Work instruction | Exactly the lines from the start of the data below through the line containing "let bad := e.poison || cr.2 || al.2 || be.2" must be returned, and no others.

Source data |

/-- Stages 2 to 7 on one element: the element, and its value after stage 4 for Blink (R210). A poisoned element carries
neither NV nor OF, whatever pairs and stages that were not poisoned raised before (DESIGN CHOICE, log 88: R116 and R163 say
only that poison sets neither). -/
def ocsStages (s : State) (n : Nat) (p : LpaParm) (mb : LpaMember) (imag : Bool) (e : PlateElem) :
    OcsElem × Nat :=
  let o := ocsRec mb.ocs
  let cr := corrections s n p mb imag e.m e.n
  let al := ocsParam s n o.alphaMode o.alpha e.n
  let be := ocsParam s n o.biasMode o.bias e.n
  let bad := e.poison || cr.2 || al.2 || be.2
  let acc := if e.poison then e.acc else cr.1.foldl applyCorr e.acc
  let v := if bad then ffNan f32F else accFinal acc
  let x : OcsElem :=
    { row := e.row, col := e.col, m := e.m, n := e.n, x := v, nv := acc.nv && !bad,
      of := acc.of && !bad, poison := bad }
  (ocsArith al.1 be.1 (if o.clampEn then some (o.clampLo, o.clampHi) else none) x, v)

/-- A mask of `w` bits with the given bits set. -/
def maskOf (l : List Nat) : Nat := l.foldl (fun m i => m ||| (1 <<< i)) 0

/-- Blink's selection of a plate (R207). -/
def blinkSelected (t : Token) (p : LpaParm) (blk array : Nat) : Bool :=
  t.ladder && !p.cx && decide (6 ≤ t.blinkLog2n ∧ t.blinkLog2n ≤ 16) &&
  (draw t.rotSeed p.tensorId t.step ((blk * 4 + array) * 4 + p.probId)) % 2 ^ t.blinkLog2n == 0

/-- The status of a converted plate: the first that R164 lists among those of its own elements (R148). -/
def plateStatus (o : OutSet) : Status :=
  if o.elems.any (·.poison) then .poisoned
  else if o.elems.any (·.nv) then .nv
  else if o.elems.any (·.of) then .of
  else .ok

/-- The entry that the Plate Queue reserves for a plate (R149): its header, and nothing in it yet. -/
def reservedEntry (r : LpaRun) (j : PlateJob) (mb : LpaMember) : Plate :=
  { fmt := 0, codes := [], scales := [], zps := [], nv := 0, of := 0, poison := 0, rowsValid := 0, colsValid := 0,
    stream := r.tok.stream, phase := r.tok.phase, opIdx := mb.idx, mb := j.mb, array := j.array, probId := (lpaParm mb.desc).probId,
    layer := (lpaParm mb.desc).layer, status := .ok, imag := j.imag, filled := false, visible := false }

/-- The Plate Queue entry of a converted plate (R148). -/
def plateEntry (r : LpaRun) (p : LpaParm) (mb : LpaMember) (j : PlateJob) (fw : FmtWord) (o : OutSet) : Plate :=
  let pos := fun (e : OutElem) => 32 * e.row + e.col
  let g := gridDims fw 32 32
  let cellIdx := fun (k : Nat × Nat) => k.1 * g.2 + k.2
  let place := fun (l : List (Nat × Nat)) (len : Nat) =>
    l.foldl (fun (a : List Nat) z => a.set z.1 z.2) (List.replicate len 0)
  { reservedEntry r j mb with
    fmt := leNat (mb.dRec.take 2), codes := place (o.elems.map (fun e => (pos e, e.code))) 1024,
    scales := if scaled fw.fmt then place (o.blks.map (fun b => (cellIdx b.cell, b.scale))) (g.1 * g.2) else [],
    zps := if isUQ fw.fmt then place (o.blks.map (fun b => (cellIdx b.cell, b.zp))) (g.1 * g.2) else [],
    nv := maskOf ((o.elems.filter (·.nv)).map pos), of := maskOf ((o.elems.filter (·.of)).map pos),
    poison := maskOf ((o.elems.filter (·.poison)).map pos),
    rowsValid := maskOf (distinct (o.elems.map (·.row))), colsValid := maskOf ((colMap p j.array).map (·.1)),
    status := plateStatus o, filled := true }

/-- Whether an entry is the one reserved for plate `j` of member `mb` and still empty. -/
def awaits (r : LpaRun) (j : PlateJob) (mb : LpaMember) (e : Plate) : Bool := e == reservedEntry r j mb

/-- Blink's queue of a cluster. -/
def blinkQueue (s : State) (cl : Nat) : List BlinkSample := smGet [] s.blink cl

/-- Adds a converted plate's flags and counts to its member (R115, R187). -/
def noteMember (mb : LpaMember) (o : OutSet) : LpaMember :=
  let bad := o.elems.any (·.poison)
  { mb with nv := mb.nv || o.elems.any (·.nv), of := mb.of || o.elems.any (·.of),
            status := if bad && mb.status == .ok then .poisoned else mb.status,
            phot := photAdd mb.phot o.phot }

/-- Converts one plate and puts it into its entry of the Plate Queue or into the core's store (R149, R150, R160). The
imaginary plate of a complex op writes its block sums and outlier entries at the same places as the real one and after it,
so that they stand there in the end (DESIGN CHOICE, log 100: R177 and R183 name one array of each). -/
def drainPlate (s : State) (n : Nat) (r : LpaRun) (j : PlateJob) (mb : LpaMember) : State :=
  let p := runParm r mb
  let rd := operandRec mb.dRec
  let o := ocsRec mb.ocs
  let mt := matOf n rd j.imag
  let fw := mt.fw
  let st := j.elems.map (ocsStages s n p mb j.imag)
  let es := st.map (·.1)
  let spec : BlkSpec := { fw, olOut := o.olOut, olThresh := o.olThresh, fold := false }
  let dr := fun (e : OcsElem) =>
    if fw.rnd then draw r.tok.seed p.tensorId r.tok.step (o.srBase + e.m * o.srStride + e.n) else 0
  -- the block grid of a plate begins at plate column 0; in the store it is the grid of the matrix
  let key := fun (e : OcsElem) => if p.dest then blkKey fw e.m e.n else blkKey fw e.row e.col
  let gkey := fun (k : Nat × Nat) =>
    if p.dest then k
    else match es.find? (fun e => blkKey fw e.row e.col == k) with
      | some e => gridCell fw e.m e.n
      | none => k
  let out := convertSet spec key (fun k => givenOf s.mem mt (gkey k)) dr es
  let mb' := noteMember mb out
  let r' : LpaRun := { r with members := r.members.set j.member mb' }
  let c := getCore s n
  let s1 :=
    if p.dest then
      let m1 := writeElems s.mem mt out.elems
      let rows := ((List.range 32).map (fun i => 32 * j.mb + i)).filter (· < p.m)
      let m2 := writePadding m1 mt p.m p.n rows ((colMap p j.array).map (·.2))
      let m3 := writeScales m2 mt out.blks
      let base := coreBase n
      let m4 := writeSides m3 (if o.sumsOut then some (base + o.soBase, o.soPitch) else none)
        (if o.olOut then some (base + o.oloBase, o.oloPitch) else none) out.blks
      setCore (setMem s m4) n { c with lpa := some r' }
    else
      let pq := c.pq.map (fun e => if awaits r j mb e then plateEntry r p mb j fw out else e)
      setCore s n { c with lpa := some r', pq }
  let isBad := fun (e : OcsElem) => e.poison || out.elems.any (fun x => x.row == e.row && x.col == e.col && x.poison)
  if blinkSelected r.tok p j.mb j.array then
    let sm : BlinkSample :=
      { core := n, stream := r.tok.stream, phase := r.tok.phase, shadow := mb.shadow,
        ladderEntry := r.tok.ladderEntry,
        elems := (j.elems.zip st).map (fun z => (z.1.m, z.1.n, z.2.2, z.1.init, isBad z.2.1)) }
    modPhase { s1 with blink := smSet [] s1.blink (n / 64) (blinkQueue s1 (n / 64) ++ [sm]) }
      r.tok.stream r.tok.phase (fun x => { x with samples := x.samples + 1 })
  else s1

Answer for this exercise |
/-- Stages 2 to 7 on one element: the element, and its value after stage 4 for Blink (R210). A poisoned element carries
neither NV nor OF, whatever pairs and stages that were not poisoned raised before (DESIGN CHOICE, log 88: R116 and R163 say
only that poison sets neither). -/
def ocsStages (s : State) (n : Nat) (p : LpaParm) (mb : LpaMember) (imag : Bool) (e : PlateElem) :
    OcsElem × Nat :=
  let o := ocsRec mb.ocs
  let cr := corrections s n p mb imag e.m e.n
  let al := ocsParam s n o.alphaMode o.alpha e.n
  let be := ocsParam s n o.biasMode o.bias e.n
  let bad := e.poison || cr.2 || al.2 || be.2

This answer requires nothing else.